JUN Lana, left, and his two brilliant performers— Eddie Garcia, right, and Princess.

LOS ANGELES—Now that we’ve seen Jun Robles Lana’s “Bwakaw,” we understand why it was the buzz in the last Cinemalaya Philippine Independent Film Festival.

“Bwakaw”—a comedy-drama which won the best actor (Eddie Garcia), audience choice and Netpac awards at the fest—will be screened at the Toronto International Film Festival (under Contemporary World Cinema) and the New York Film Festival (Main Slate).


Fortissimo Films, a multinational film production, sales and distribution company, has already acquired the worldwide rights to “Bwakaw.”


Refreshing and wonderfully restrained, “Bwakaw” is alternately funny and poignant as it narrates the life of Rene (portrayed by Eddie) a grumpy loner in his 70s, and his dog (Princess) in a small town.

In his script and direction, Jun tackled such themes as missed opportunities, second chances, fears of growing old and alone, and friendship. The film’s rustic Laguna location, as lensed by Carlo Mendoza, adds to its appeal.
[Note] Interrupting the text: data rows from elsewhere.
-- ==== Sys2Proof/Tests/Slice0.lean ====
section
/-! SUPPORT. The model's own tests: the checks of WellFormed, a written-out encoding for every constructor, one-step
tests whose expected results are 95_test_vectors.md's, and a witness for every statement that has hypotheses. -/

namespace Sys2Proof.Tests

open Sys2Proof.Machine Sys2Proof.Claims

/-! ### Helpers -/

/-- Reset, with a list of transport answers to come, then `ok` for ever. -/
def idleWith (answers : List Answer) : State := { State.reset with link := ⟨answers, .ok⟩ }

/-- An image session with `rows` already written, and a list of transport answers to come. -/
def imageWith (m : Byte) (w : U16) (rows : List Row) (answers : List Answer) : State :=
  { idleWith answers with
    session := .image m w
    rowcnt := BitVec.ofNat 5 rows.length
    band := (List.range rows.length).zip rows }

/-- Reset with `WMAX` = 384. -/
def narrow : State := { State.reset with cfg := { Config.suggested with wmax := 384#16 } }

/-- The state a result goes on in. -/
def nextOf : Result → Option State
  | .next s => some s
  | .fault _ => none
  | .refused _ => none

/-- What an instruction leaves at the observation: the code of `RESP`, and `OUT`. -/
def outcome (i : Instr) (s : State) : Option (Option (BitVec 3) × List Byte) :=
  (nextOf (exec i s)).map fun t => (t.resp.map Response.code, t.out)

/-- What an instruction leaves in the session's own elements. -/
def sessionAfter (i : Instr) (s : State) : Option (Session × Nat × Memory) :=
  (nextOf (exec i s)).map fun t => (t.session, t.rowcnt.toNat, t.band)

/-- What an instruction leaves in `LOG`. -/
def logAfter (i : Instr) (s : State) : Option (List LogEntry) := (nextOf (exec i s)).map State.log

/-- What the decoder gives, without the reason of a refusal. -/
def decoded (e : Encoded) : Option Instr :=
  match decode Config.suggested e with
  | .ok i => some i
  | .error _ => none

/-- What the decoder gives for bytes on a wire with the byte framing (log 1). -/
def onWire (bytes : List Byte) : Option Instr :=
  match decodeWire byteFraming bytes with
  | .ok i => some i
  | .error _ => none

/-- The ASCII digits 1 2 3 4 5 6 7 8 9 0 1 (11 of them). -/
def eleven : List Byte :=
  [0x31#8, 0x32#8, 0x33#8, 0x34#8, 0x35#8, 0x36#8, 0x37#8, 0x38#8, 0x39#8, 0x30#8, 0x31#8]

/-! ### WellFormed refuses, once for each of its checks -/

theorem test_wf_bcupc_length : (Instr.bcupc (List.replicate 256 0x30#8)).wellFormed Config.suggested = false := by
  simp only [Instr.wellFormed, List.length_replicate]
  decide

theorem test_wf_irowg_length : (Instr.irowg (List.replicate 65536 0x00#8)).wellFormed Config.suggested = false := by
  simp only [Instr.wellFormed, List.length_replicate]
  decide

theorem test_wf_irowm_length : (Instr.irowm (List.replicate 65536 dark)).wellFormed Config.suggested = false := by
  simp only [Instr.wellFormed, List.length_replicate]
  decide

theorem test_wf_bcprint_mode : (Instr.dBcprint 0x01#8 eleven).wellFormed Config.suggested = false := by decide

theorem test_wf_bcprint_count : (Instr.dBcprint 0x00#8 (eleven.take 10)).wellFormed Config.suggested = false := by decide

theorem test_wf_bcprint_digit :
    (Instr.dBcprint 0x00#8 (0x2F#8 :: eleven.take 10)).wellFormed Config.suggested = false := by decide

theorem test_wf_imgband_mode : (Instr.dImgband 0x02#8 1#16 [0x00#8]).wellFormed Config.suggested = false := by decide

theorem test_wf_imgband_width : (Instr.dImgband 0x00#8 0#16 []).wellFormed Config.suggested = false := by decide

theorem test_wf_imgband_length :
    (Instr.dImgband 0x21#8 1#16 [0x00#8, 0x00#8]).wellFormed Config.suggested = false := by decide

theorem test_wf_accepts :
    (Instr.dBcprint 0x00#8 eleven).wellFormed Config.suggested = true ∧
    (Instr.dImgband 0x21#8 1#16 [0x00#8, 0x00#8, 0x01#8]).wellFormed Config.suggested = true := by decide

/-! ### Decoding, a word written out for every constructor (30_encoding.md R63, R66 to R71) -/

theorem test_decode_prst : decoded (.transaction ⟨0x01#8, []⟩) = some .prst := by decide
theorem test_decode_cut : decoded (.transaction ⟨0x02#8, []⟩) = some .cut := by decide
theorem test_decode_pcut : decoded (.transaction ⟨0x03#8, []⟩) = some .pcut := by decide
theorem test_decode_lfr : decoded (.transaction ⟨0x04#8, [.u8 0xFF#8]⟩) = some (.lfr 255#8) := by decide
theorem test_decode_pmode : decoded (.transaction ⟨0x05#8, [.u8 0x08#8]⟩) = some (.pmode 8#8) := by decide
theorem test_decode_dbl : decoded (.transaction ⟨0x06#8, [.u8 0x02#8]⟩) = some (.dbl 2#8) := by decide
theorem test_decode_ul : decoded (.transaction ⟨0x07#8, [.u8 0x01#8]⟩) = some (.ul 1#8) := by decide
theorem test_decode_bch : decoded (.transaction ⟨0x08#8, [.u8 0x50#8]⟩) = some (.bch 80#8) := by decide
theorem test_decode_bcw : decoded (.transaction ⟨0x09#8, [.u8 0x03#8]⟩) = some (.bcw 3#8) := by decide
theorem test_decode_bctp : decoded (.transaction ⟨0x0A#8, [.u8 0x02#8]⟩) = some (.bctp 2#8) := by decide
theorem test_decode_bcf : decoded (.transaction ⟨0x0B#8, [.u8 0x00#8]⟩) = some (.bcf 0#8) := by decide
theorem test_decode_bcupc : decoded (.transaction ⟨0x0C#8, [.bytes [0x31#8, 0x2D#8]]⟩) = some (.bcupc [0x31#8, 0x2D#8]) := by decide
theorem test_decode_ibegin : decoded (.transaction ⟨0x10#8, [.u8 0x21#8, .u16 0x012C#16]⟩) = some (.ibegin 0x21#8 300#16) := by decide
theorem test_decode_irowg :
    decoded (.transaction ⟨0x11#8, [.bytes [0x80#8, 0x81#8]]⟩) = some (.irowg [128#8, 129#8]) := by decide
theorem test_decode_irowm :
    decoded (.transaction ⟨0x12#8, [.cells [0#1, 1#1]]⟩) = some (.irowm [dark, light]) := by decide
theorem test_decode_iend : decoded (.transaction ⟨0x13#8, []⟩) = some .iend := by decide
theorem test_decode_dReset : decoded (.command [0x1B#8, 0x40#8]) = some .dReset := by decide
theorem test_decode_dCut : decoded (.command [0x1B#8, 0x69#8]) = some .dCut := by decide
theorem test_decode_dPcut : decoded (.command [0x1B#8, 0x6D#8]) = some .dPcut := by decide
theorem test_decode_dLfr : decoded (.command [0x1B#8, 0x33#8, 0x01#8]) = some (.dLfr 1#8) := by decide
theorem test_decode_dPmode : decoded (.command [0x1B#8, 0x21#8, 0xFF#8]) = some (.dPmode 255#8) := by decide
theorem test_decode_dDbl : decoded (.command [0x1B#8, 0x47#8, 0x01#8]) = some (.dDbl true) := by decide
theorem test_decode_dUl : decoded (.command [0x1B#8, 0x2D#8, 0x00#8]) = some (.dUl false) := by decide
theorem test_decode_dBcprint :
    decoded (.command ([0x1D#8, 0x6B#8, 0x00#8] ++ eleven ++ [0x00#8])) = some (.dBcprint 0x00#8 eleven) := by decide
theorem test_decode_dImgband :
    decoded (.command [0x1B#8, 0x2A#8, 0x20#8, 0x01#8, 0x00#8, 0x1B#8, 0x40#8, 0x80#8])
      = some (.dImgband 0x20#8 1#16 [0x1B#8, 0x40#8, 0x80#8]) := by decide
theorem test_decode_dBch : decoded (.command [0x1D#8, 0x68#8, 0x50#8]) = some (.dBch 80#8) := by decide
theorem test_decode_dBcw : decoded (.command [0x1D#8, 0x77#8, 0x03#8]) = some (.dBcw 3#8) := by decide
theorem test_decode_dBctp : decoded (.command [0x1D#8, 0x48#8, 0x02#8]) = some (.dBctp 2#8) := by decide
theorem test_decode_dBcf : decoded (.command [0x1D#8, 0x66#8, 0x00#8]) = some (.dBcf 0#8) := by decide

/-- R61, R65, R68, R75, R77: what is no instruction. -/
theorem test_decode_refuses :
    decoded (.transaction ⟨0x0D#8, []⟩) = none ∧ decoded (.transaction ⟨0x01#8, [.u8 0x00#8]⟩) = none ∧
    decoded (.transaction ⟨0x04#8, []⟩) = none ∧ decoded (.transaction ⟨0x12#8, [.bytes [0x00#8]]⟩) = none ∧
    decoded (.command [0x1B#8, 0x64#8, 0x01#8]) = none ∧ decoded (.command [0x1B#8, 0x47#8, 0x02#8]) = none ∧
    decoded (.command [0x1B#8, 0x40#8, 0x00#8]) = none ∧
    decoded (.command [0x1B#8, 0x2A#8, 0x00#8, 0x02#8, 0x00#8, 0x00#8]) = none := by decide

/-- The byte framing (log 1), by each kind of operand. -/
theorem test_wire :
    onWire [0x13#8] = some .iend ∧ onWire [0x04#8, 0xFF#8] = some (.lfr 255#8) ∧
    onWire [0x10#8, 0x21#8, 0x2C#8, 0x01#8] = some (.ibegin 0x21#8 300#16) ∧
    onWire [0x0C#8, 0x02#8, 0x00#8, 0x31#8, 0x2D#8] = some (.bcupc [0x31#8, 0x2D#8]) ∧
    onWire [0x12#8, 0x02#8, 0x00#8, 0x00#8, 0x01#8] = some (.irowm [dark, light]) := by decide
Jun dedicated the film to his writing mentor, the late playwright and author Rene O. Villanueva—who also inspired the main character.

In her feature film acting debut, the dog Princess, a last- minute replacement, manages to steal scenes from the estimable Eddie. She’s “even smarter than some actors I know,” Jun quipped.

Bwakaw, Tagalog street slang for voracious or greedy, is Princess’ character’s name.

Jun, a Communication Arts graduate of the University of Santo Tomas, was 33 when he became the youngest member of the Palanca Awards for Literature’s Hall of Fame in 2006. Now 39, Jun said “Bwakaw” was a return to his roots of writing acclaimed screenplays after directing commercial films.


If he stays on the path he blazes with “Bwakaw” and makes good his plan to direct two old scripts of his which sound very promising, Philippine cinema may have a formidable new voice.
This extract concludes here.